JULIA VITRY
Enseignante de Biologie

‘Flash floods’, inondations, fortes chaleurs, sècheresse, érosion des plages… les sautes d’humeur de Dame Nature se font de plus en plus fréquentes et les dégâts causés ne font que croître. Mais sommes-nous réellement que spectateurs et victimes de ces ravages ? Ou avons-nous notre part de responsabilité ?

Durant cette dernière décennie, plusieurs régions de l’île, dont la capitale, se sont retrouvées sous les eaux suite aux fortes averses qui ont touché le pays.  Nombre de maisons ont été inondées d’eaux boueuses provenant de rivières gonflées par les pluies. Plusieurs vies ont été emportées par de brusques crues d’eaux. L’on se souvient toujours de ce samedi 30 mars 2013 – jour noir qui a vu onze personnes périr sous les eaux d’une capitale submergée. Il serait aisé de tout mettre sur le dos du changement climatique.  Pourtant, nous devons bien nous rendre à l’évidence – nous payons le prix de nos actions.

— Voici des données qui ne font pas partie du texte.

/-- The first slot that a test finds. -/
theorem firstSlot_eq_some {bad : Slot → Bool} {slots : List Slot} {k : Nat} (h : firstSlot bad slots = some k) :
    (∃ t, slots[k]? = some t ∧ bad t = true) ∧ ∀ j < k, ¬∃ t, slots[j]? = some t ∧ bad t = true := by
  obtain ⟨hk, hbad, hfirst⟩ := List.findIdx?_eq_some_iff_getElem.1 h
  refine ⟨⟨slots[k], List.getElem?_eq_getElem hk, hbad⟩, ?_⟩
  rintro j hj ⟨t, ht, hb⟩
  obtain ⟨_, rfl⟩ := List.getElem?_eq_some_iff.1 ht
  exact hfirst j hj hb

theorem firstSlot_eq_none {bad : Slot → Bool} {slots : List Slot} (h : firstSlot bad slots = none) (j : Nat) :
    ¬∃ t, slots[j]? = some t ∧ bad t = true := by
  rintro ⟨t, ht, hb⟩
  have := List.findIdx?_eq_none_iff.1 h t (List.mem_of_getElem? ht)
  rw [hb] at this
  cases this

/-! ### TABLE_WRITE -/

/-- The slots of a section by their places in the body (R199). -/
theorem sectionSlots_getElem? (body : List Byte) (k : Nat) : (sectionSlots body)[k]? =
    if k < (if (byteAt body 0).toNat = 0 then 4 else 6) then
      some (slotAt body (if (byteAt body 0).toNat = 0 then 41 + 4 * k else 1 + 4 * k)) else none := by
  have h0 : byteAt body 0 = 0 ↔ (byteAt body 0).toNat = 0 :=
    ⟨fun e => by rw [e]; rfl, fun e => BitVec.eq_of_toNat_eq e⟩
  unfold sectionSlots
  by_cases h : byteAt body 0 = 0
  · rw [if_pos h, if_pos (h0.1 h), if_pos (h0.1 h)]
    show (List.ofFn fun j : Fin 4 => slotAt body (41 + 4 * j.val))[k]? = _
    rw [List.getElem?_ofFn]
    split <;> rfl
  · rw [if_neg h, if_neg (mt h0.2 h), if_neg (mt h0.2 h)]
    show (List.ofFn fun j : Fin 6 => slotAt body (1 + 4 * j.val))[k]? = _
    rw [List.getElem?_ofFn]
    split <;> rfl

theorem sectionSlots_bad (body : List Byte) (bad : Slot → Bool) (k : Nat) :
    (∃ t, (sectionSlots body)[k]? = some t ∧ bad t = true) ↔
      k < (if (byteAt body 0).toNat = 0 then 4 else 6)
      ∧ bad (slotAt body (if (byteAt body 0).toNat = 0 then 41 + 4 * k else 1 + 4 * k)) = true := by
  rw [sectionSlots_getElem?]
  split
  · next h => simp [h]
  · next h => simp [h]

/-- The checks of R136 in their order: each branch of `tableFault` is one check. -/
theorem tableFault_checks (body : List Byte) : FaultFrom (tableFails body) 1 (tableFault body) := by
  have h4 : ∀ k, tableFails body 4 k ↔ ∃ t, (sectionSlots body)[k]? = some t ∧ t.badSource = true := fun k => by
    rw [sectionSlots_bad, Slot.badSource, decide_eq_true_eq]
    exact Iff.rfl
  have h5 : ∀ k, tableFails body 5 k ↔ ∃ t, (sectionSlots body)[k]? = some t ∧ t.badTarget = true := fun k => by
    rw [sectionSlots_bad, Slot.badTarget, Slot.isEmpty, Bool.and_eq_true, Bool.not_eq_true', decide_eq_false_iff_not,
      decide_eq_true_eq]
    exact Iff.rfl
  unfold tableFault
  refine .test (fun _ => Iff.rfl) fun _ => .test (fun _ => Iff.rfl) fun _ => .test (fun _ => Iff.rfl) fun _ => ?_
  cases hs : firstSlot Slot.badSource (sectionSlots body) with
  | some k =>
    obtain ⟨hbad, hfirst⟩ := firstSlot_eq_some hs
    exact .fail ((h4 k).2 hbad) fun i hi => mt (h4 i).1 (hfirst i hi)
  | none =>
  refine .pass (fun i => mt (h4 i).1 (firstSlot_eq_none hs i)) ?_
  cases ht : firstSlot Slot.badTarget (sectionSlots body) with
  | some k =>
    obtain ⟨hbad, hfirst⟩ := firstSlot_eq_some ht
    exact .fail ((h5 k).2 hbad) fun i hi => mt (h5 i).1 (hfirst i hi)
  | none =>
  refine .pass (fun i => mt (h5 i).1 (firstSlot_eq_none ht i)) fun m hm i => ?_
  obtain ⟨j, rfl⟩ := Nat.exists_eq_add_of_le' hm
  exact id

theorem setWidth_six (b : Byte) : (b.setWidth 6).setWidth 8 = b &&& 0x3F := by
  revert b
  decide +kernel

theorem halfBytes_halfAt (body : List Byte) (i : Nat) : halfBytes (halfAt body i) = [byteAt body i, byteAt body (i + 1)] :=
  halfBytes_append ..

theorem postRecAt_bytes (body : List Byte) (i : Nat) : (postRecAt body i).bytes =
    [byteAt body i, byteAt body (i + 1), byteAt body (i + 2), byteAt body (i + 3), byteAt body (i + 4),
      byteAt body (i + 5), byteAt body (i + 6), byteAt body (i + 7)] := by
  simp only [postRecAt, PostRec.bytes, halfBytes_halfAt]
  rfl

theorem Bank.ofFn_data {α : Type} {n : Nat} (f : Fin n → α) : (Bank.ofFn f).data = List.ofFn f := rfl
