/-- A context blocks on a wait and gives up the tile; under a pending curtain it stops (R116, R117, R328). -/
def State.blockAt (s : State) (t : TileId) (c : Fin 4) : State :=
  if (s.tile t).stopReq then s.stopAt t c else s.modTile t (·.block c)

/-- What delivery writes (R319); a panel-scoreboard stall of the abandoned bundle is over (R252). -/
def Ctx.enter (c : Ctx) (q : TrapReq) : Ctx :=
  { c with
    trap := { c.trap with
      cause := q.cause, ret := BitVec.ofNat 64 (q.ret % 2 ^ 14), src := BitVec.ofNat 64 (q.src % 2 ^ 14), info0 := q.info0, info1 := q.info1,
      pred := c.bank.predImage, loops := c.bank.loops, handling := true, queue := q.queue },
    bank := { c.bank with loops := [] },
    pc := c.trap.vec.toNat % 2 ^ 14,
    src := q.ret,
    pending := none,
    stall := 0,
    ask := none }

/-- A delivery under a pending curtain is a point: the context stops at its vector (R328, R331). -/
def State.pointAt (s : State) : Agent → State
  | .ctx t c => if (s.tile t).stopReq then s.stopAt t c else s
  | .drover _ => s

/-- Deliver of R319, once no result of the context is in flight. -/
def State.deliver (s : State) (g : Agent) (q : TrapReq) : State :=
  let c := s.ctx g
  if c.trap.handling then s.sysFault g 0x26
  else if c.trap.vec.getLsbD 63 = false then s.sysFault g 0x27
  else (s.modCtx g (·.enter q)).pointAt g

/-- A precise trap: delivered at once, or when the results in flight have landed (R319). -/
def State.raise (s : State) (g : Agent) (q : TrapReq) : State :=
  if (s.ctx g).flight.isEmpty then s.deliver g q else s.modCtx g fun c => { c with pending := some q }

/-- The restored state of ERET's steps 4 and 5 (R324). -/
def Ctx.leave (c : Ctx) : Ctx :=
  { c with
    bank := { c.bank.setPred c.trap.pred with loops := c.trap.loops },
    trap := { c.trap with handling := false, queue := none } }

/-- A record enters the pending queue; one that finds 16 is lost, but for a copy-fault record (R322). -/
def Ctx.record (c : Ctx) (q : TrapReq) : Ctx :=
  if q.queue.isNone && 16 ≤ (c.records.filter fun r => r.queue.isNone).length then
    { c with trap := { c.trap with ovf := true } }
  else { c with records := c.records ++ [q] }

/-- A record of R323 for a context. -/
def State.sendRecord (s : State) (t : TileId) (c : Fin 4) (code info0 info1 : Nat)
    (queue : Option (Fin 4) := none) (entry : Option Nat := none) : State :=
  s.modCtx (.ctx t c) (·.record ⟨code, true, 0xFF, 0, 0, BitVec.ofNat 64 info0, BitVec.ofNat 64 info1, queue, entry⟩)

end Sys2Proof.Machine
end

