-- ==== Sys2Proof/Machine/Copies.lean ====
section
/-!
DEFINITION. Sequencers and copies at work (R169 to R173, R198 to R202), the scheduled plane (R27, R61, R356), and
completions (R172, R199, R203).
-/
namespace Sys2Proof.Machine

/-! Queues. -/

def Tile.queue (T : Tile) (q : Fin 4) : List CopyEntry := T.queues[q]
def Tile.modQueue (T : Tile) (q : Fin 4) (f : List CopyEntry → List CopyEntry) : Tile :=
  { T with queues := T.queues.set q (f (T.queue q)) }

/-- The head of a copy queue changed. -/
def State.modHead (s : State) (t : TileId) (q : Fin 4) (f : CopyEntry → CopyEntry) : State :=
  s.modTile t fun T => T.modQueue q fun l => setAt l 0 f

/-- The head of a copy queue, when it may be performed: not stopped, held or fenced (R171, R291). -/
def Tile.head? (T : Tile) (q : Fin 4) : Option CopyEntry :=
  match T.queue q with
  | [] => none
  | e :: _ => if e.stopped.isSome || e.held || T.fenced q.val e.serial then none else some e

/-- A copy stops at a byte offset (R171, R202): its record goes to the owning context, and a restart translates its
fragment again. A link transfer goes on from the flit at the offset. -/
def State.stopCopy (s : State) (t : TileId) (q : Fin 4) (e : CopyEntry) (cause off : Nat) : State :=
  let at_ := match e.work with | .send _ _ _ _ _ _ => off / 128 | _ => off
  (s.modHead t q fun e => { e with stopped := some cause, off := at_, frag := none }).sendRecord t e.ctx 0x10
    (q.val + 256 * cause) off (some q)

/-- A system fault of a copy queue (R202, R325): the queue stands; no context is stopped. -/
def State.unitFault (s : State) (t : TileId) (c : Option (Fin 4)) (code : Nat) : State :=
  let T := s.tile t
  let (i0, s) := s.freshWord
  let (i1, s) := s.freshWord
  let pc := match c with | some c => (T.ctx c).pc | none => 0
  { s with faults := s.faults ++ [⟨code, T.pad, T.mem.bnd.rank t, c, pc, i0, i1⟩] }

def State.faultCopy (s : State) (t : TileId) (q : Fin 4) (e : CopyEntry) (code : Nat) : State :=
  (s.modHead t q fun e => { e with held := true }).unitFault t (some e.ctx) code

/-! Exchange banks (R297). -/

def TileMem.bank (m : TileMem) (one : Bool) : Sparse Byte := if one then m.bank1 else m.bank0
def TileMem.setBank (m : TileMem) (one : Bool) (b : Sparse Byte) : TileMem :=
  if one then { m with bank1 := b } else { m with bank0 := b }

/-- The error unit of a bank offset: units above those of scratchpad (R326). -/
def bankUnit (one : Bool) (off : Nat) : Nat := 2 ^ 17 + one.toNat * 2 ^ 14 + off / 8

/-- Bytes written into the wing bank at an offset. A dir-4 copy that a sequencer emits may pass the end of the bank (R196
checks only the record that it loads): it goes on at the start (log 35). -/
def TileMem.wingWrite (m : TileMem) (off : Nat) (data : List Byte) : TileMem :=
  let w := !m.stage1
  let cells := (tab data.length fun j => (off + j) % 2 ^ 17).zip data
  { m.setBank w (Sparse.puts 0 (m.bank w) cells) with
    poison := m.poison.filter fun u => !(cells.any fun c => bankUnit w c.1 == u) }

/-- Bytes of the stage bank. -/
def TileMem.stageRead (m : TileMem) (off n : Nat) : List Byte :=
  tab n fun j => Sparse.get 0 (m.bank m.stage1) ((off + j) % 2 ^ 17)

def TileMem.stageBad (m : TileMem) (off n : Nat) : Bool :=
  (List.range n).any fun j => m.poison.contains (bankUnit m.stage1 ((off + j) % 2 ^ 17))

/-- Scratchpad bytes through a window that meet an error (R326). -/
def TileMem.spadBad (m : TileMem) (l : List Nat) : Bool := !m.poison.isEmpty && l.any fun a => m.poison.contains (a / 8)

/-! Memory fragments (R171). -/

/-- The address of a copy on its memory side. -/
def CopyRec.memVa (r : CopyRec) : Nat := if r.dir = 0 ∨ r.dir = 4 then r.src else r.dst

/-- Where the fragment holding offset `off` begins. -/
def CopyRec.fragment (r : CopyRec) (off : Nat) : Nat := (r.memVa + off) / 2 ^ 16 * 2 ^ 16 - r.memVa

/-- Bytes up to the end of the fragment. -/
def CopyRec.fragEnd (r : CopyRec) (off : Nat) : Nat :=
  min r.len (((r.memVa + off) / 2 ^ 16 + 1) * 2 ^ 16 - r.memVa)

/-- Bytes of the 64-byte half of a line that offset `off` lies in: they move at once (R346). -/
def CopyRec.halfLen (r : CopyRec) (off : Nat) : Nat := min (64 - (r.memVa + off) % 64) (r.len - off)

/-- The offset of the copy's first byte in the line that offset `off` lies in (R202, cause 5). -/
def CopyRec.lineStart (r : CopyRec) (off : Nat) : Nat := (r.memVa + off) / 128 * 128 - r.memVa

/-- What translating an address for a copy answers: a physical address with its home attributes, a stop, or a
system fault. -/
inductive Fragment where
  | at_ (pa : Nat) (e : Nat)
  | stop (cause : Nat)
  | fault (code : Nat)
deriving DecidableEq, Repr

En seulement 400 ans de colonisation, la population de forêt endémique à Maurice est passée de 82,5% à moins de 1% (1). En effet, la déforestation et le bétonnage font fureur dans notre petit coin de paradis.  Comme si cela ne suffisait pas, nos zones humides (wetlands) sont aujourd’hui les nouvelles cibles des constructeurs et promoteurs.  Pourtant signataire de la Convention de Ramsar visant à la protection des zones humides, nos dirigeants ne semblent pas prendre conscience des dégâts écologiques que des développements sur de tels sites pourraient engendrer, distribuant des permis EIA (Environmental Impact Assessment) à tout-va. Sachant que les zones humides agissent comme une éponge naturelle, que les forêts retiennent l’eau de pluie et la libèrent en période de sècheresse, comment pouvons-nous espérer une diminution de catastrophes naturelles ?

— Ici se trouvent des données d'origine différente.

-- ==== Sys2Proof/Machine/Loader.lean ====
section
/-!
DEFINITION. The loader (R7 to R31, R82 to R87): the container, its signatures and digests, relocations, the task
graph, the launch data, and a paddock's tiles made ready; graph edits (R23, R41).
-/
namespace Sys2Proof.Machine

/-! Bytes and words. -/

/-- n bytes at an offset of a byte string, little-endian (R3). -/
def fieldAt (b : List Byte) (off n : Nat) : Nat := ofBytes ((b.drop off).take n)

/-- n words of a byte string. -/
def wordsOf : Nat → List Byte → List Word
  | 0, _ => []
  | n + 1, b => BitVec.ofNat 64 (ofBytes (b.take 8)) :: wordsOf n (b.drop 8)

/-- Consecutive parts of a list. -/
def partsOf {α : Type} (n : Nat) : Nat → List α → List (List α)
  | 0, _ => []
  | k + 1, l => l.take n :: partsOf n k (l.drop n)

/-- An instruction store with these words from offset 0 (R86). -/
def storeOf (ws : List Word) : Sparse Word := ((List.range ws.length).zip ws).filter fun p => p.2 != 0

/-- A digest as its 32 bytes (R84; log 7). -/
def digestBytes (d : BitVec 256) : List Byte := bytesOf 32 d.toNat

/-- A := SM3(A ‖ D) (R84). -/
def extend (a d : BitVec 256) : BitVec 256 := Config.sm3 (digestBytes a ++ digestBytes d)

/-- Bytes written by the loader at a virtual address, whatever the rights of its leaves (R10). -/
def State.place (s : State) (o : OwnerTag) (va : Nat) (data : List Byte) : State :=
  s.writeThrough (fun _ => true) o va data

/-! The container (R7 to R9, R11). -/

/-- A segment-table entry (R8). -/
structure Segment where
  kind : Nat
  rights : Nat
  foff : Nat
  flen : Nat
  vaddr : Nat
  msize : Nat
  entry : List Byte
deriving DecidableEq, Repr

def Segment.parse (b : List Byte) : Segment :=
  ⟨fieldAt b 0 1, fieldAt b 1 1, fieldAt b 8 8, fieldAt b 0x10 8, fieldAt b 0x18 8, fieldAt b 0x20 8, b⟩

/-- Kinds placed in the paddock's address space (R9). -/
def Segment.placed (g : Segment) : Bool := g.kind == 1 || g.kind == 2 || g.kind == 3 || g.kind == 5

/-- What R8, R9 and R11 ask of one entry. -/
def Segment.ok (g : Segment) (length : Nat) : Bool :=
  1 ≤ g.kind && g.kind ≤ 6 && g.rights < 4 && fieldAt g.entry 2 6 == 0 && fieldAt g.entry 0x28 24 == 0 &&
  g.foff % 64 == 0 && g.vaddr % 0x10000 == 0 && g.flen ≤ g.msize && g.foff + g.flen ≤ length &&
  (g.kind != 1 || (g.msize ≤ 0x20000 && g.rights == 1)) && (g.kind != 3 || g.rights == 1) &&
  (g.kind != 5 || (g.rights == 1 && g.msize % 8 == 0)) && (g.kind != 6 || g.flen % 16 == 0)

/-- No two placed ranges meet (R11). -/
def rangesApart : List Segment → Bool
  | [] => true
  | g :: r => (r.all fun x => g.vaddr + g.msize ≤ x.vaddr || x.vaddr + x.msize ≤ g.vaddr || g.msize == 0 || x.msize == 0) &&
      rangesApart r

def countKind (l : List Segment) (k : Nat) : Nat := (l.filter fun g => g.kind == k).length

/-- The header (R7) and the segment table (R8, R9). -/
def containerOk (hdr : List Byte) (segs : List Segment) : Bool :=
  let cols := fieldAt hdr 0x18 1
  let rows := fieldAt hdr 0x19 1
  let scenes := fieldAt hdr 0x1A 2
  fieldAt hdr 0 4 == 0x4C434E46 && fieldAt hdr 4 2 == 1 && fieldAt hdr 6 2 == 0 &&
  1 ≤ fieldAt hdr 8 2 && fieldAt hdr 8 2 ≤ 64 && fieldAt hdr 0xA 6 == 0 && fieldAt hdr 0x1C 4 == 0 &&
  cols ≤ 24 && rows ≤ 16 && (cols == 0) == (rows == 0) && scenes ≤ 256 && (cols != 0 || scenes == 0) &&
  (segs.all fun g => g.ok (fieldAt hdr 0x10 8)) && countKind segs 1 == 1 && countKind segs 2 ≤ 48 &&
  countKind segs 3 ≤ 48 && countKind segs 4 == 1 && countKind segs 5 ≤ 1 && countKind segs 6 ≤ 1 &&
  rangesApart (segs.filter Segment.placed)

/-! The task graph (R16 to R18, R20, R22). -/

/-- A node of a launch before it starts (R19). -/
def GNode.of (w0 w1 w2 : Word) : GNode := ⟨w0, w1, w2, [], .pending, none, false, false⟩

/-- The fields of a node record (R17, R22); `size` is the code segment's msize. Where a node has no incoming edges, no
rule says what its first-edge index may be: any value is accepted (log 85). An entry whose syllable begins in the code
segment is taken to lie in it, also where msize ends within the syllable, of which R22 does not speak (log 116). -/
def GNode.formed (n : GNode) (j nodes edges size : Nat) : Bool :=
  let k := n.kind
  let noCond := !n.dsrc && n.cword == 0 && n.cbit == 0
  k ≤ 3 && fld n.w0.toNat 0 6 == 0 && fld n.w1.toNat 24 40 == 0 && n.smask != 0 &&
  (n.edges == 0 || n.first + n.edges ≤ edges) &&
  (if k = 0 then n.cmask != 0 && n.entry * 8 < size else n.cmask == 0 && n.entry == 0) &&
  (if k = 1 ∨ k = 2 then !n.dsrc || (n.cword == 0 && n.cbit == 0) else noCond) &&
  (if k = 2 then 1 ≤ n.blen && j + n.blen < nodes else n.blen == 0)

/-- The node whose range holds edge k, when exactly one does (R18). -/
def edgeOwner (nodes : List GNode) (k : Nat) : Option Nat :=
  match (List.range nodes.length).filter fun j =>
    match nodes[j]? with | some n => n.first ≤ k && k < n.first + n.edges | none => false with
  | [j] => some j
  | _ => none

/-- Nodes with an order source left are left; a graph without a cycle empties (R22). The fuel is the node count. -/
def acyclic (edges : List (Nat × Nat)) : Nat → List Nat → Bool
  | _, [] => true
  | 0, _ :: _ => false
  | f + 1, l => acyclic edges f (l.filter fun n => edges.any fun e => e.2 == n && l.contains e.1)

/-- Node j lies in the body of node w (R17). -/
def inBody (nodes : List GNode) (w j : Nat) : Bool :=
  match nodes[w]? with
  | some n => n.kind == 2 && w < j && j ≤ w + n.blen
  | none => false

N’oublions pas non plus que nous sommes une petite île entourée d’une mer qui ne cesse de monter d’année en année.  Il serait judicieux de préserver nos zones humides dont la végétation fixe les rivages, protégeant ainsi nos terres contre l’érosion. Cela nous évitera ainsi d’avoir recours aux sacs de sable utilisés à La Preneuse – aussi inutiles que véritable ‘eyesore’.

Nous pouvons faire l’autruche et jeter la pierre à nos dirigeants.  Mais en tant que citoyens de ce pays, nous avons aussi notre rôle à jouer.  Des Mauriciens ont malheureusement cette fâcheuse tendance à prendre leur pays pour un dépotoir – des ordures qui jonchent les bordures de route, qui remplissent les caniveaux et les drains, qui s’accumulent sur des terrains vagues ou dans les zones humides.  Adieu le civisme !  Il serait temps d’ouvrir les yeux et de réaliser que ce sont de telles actions qui augmentent les risques d’inondations. Il est facile de critiquer mais des critiques sans actions ne servent à rien.  Commençons par de simples petits gestes – telles que l’utilisation des poubelles et une réduction dans la consommation de produits non-biodégradables comme le plastique. Cela peut non seulement s’avérer écologique mais aussi économique.

Dame Nature nous a offert une belle petite île. Ne soyons pas ingrats, protégeons-la !

Référence

(1) FLORENS, F.B.V. (2013) Conservation in Mauritius and Rodrigues: Challenges and Achievements from Two Ecologically Devastated Oceanic Islands. In: RAVEN, P.H., SODHI, N.S. and GIBSON, L., (eds.) Conservation Biology: Voices from the tropics, 1st ed. John Wiley & Sons Ltd, pp. 40-50.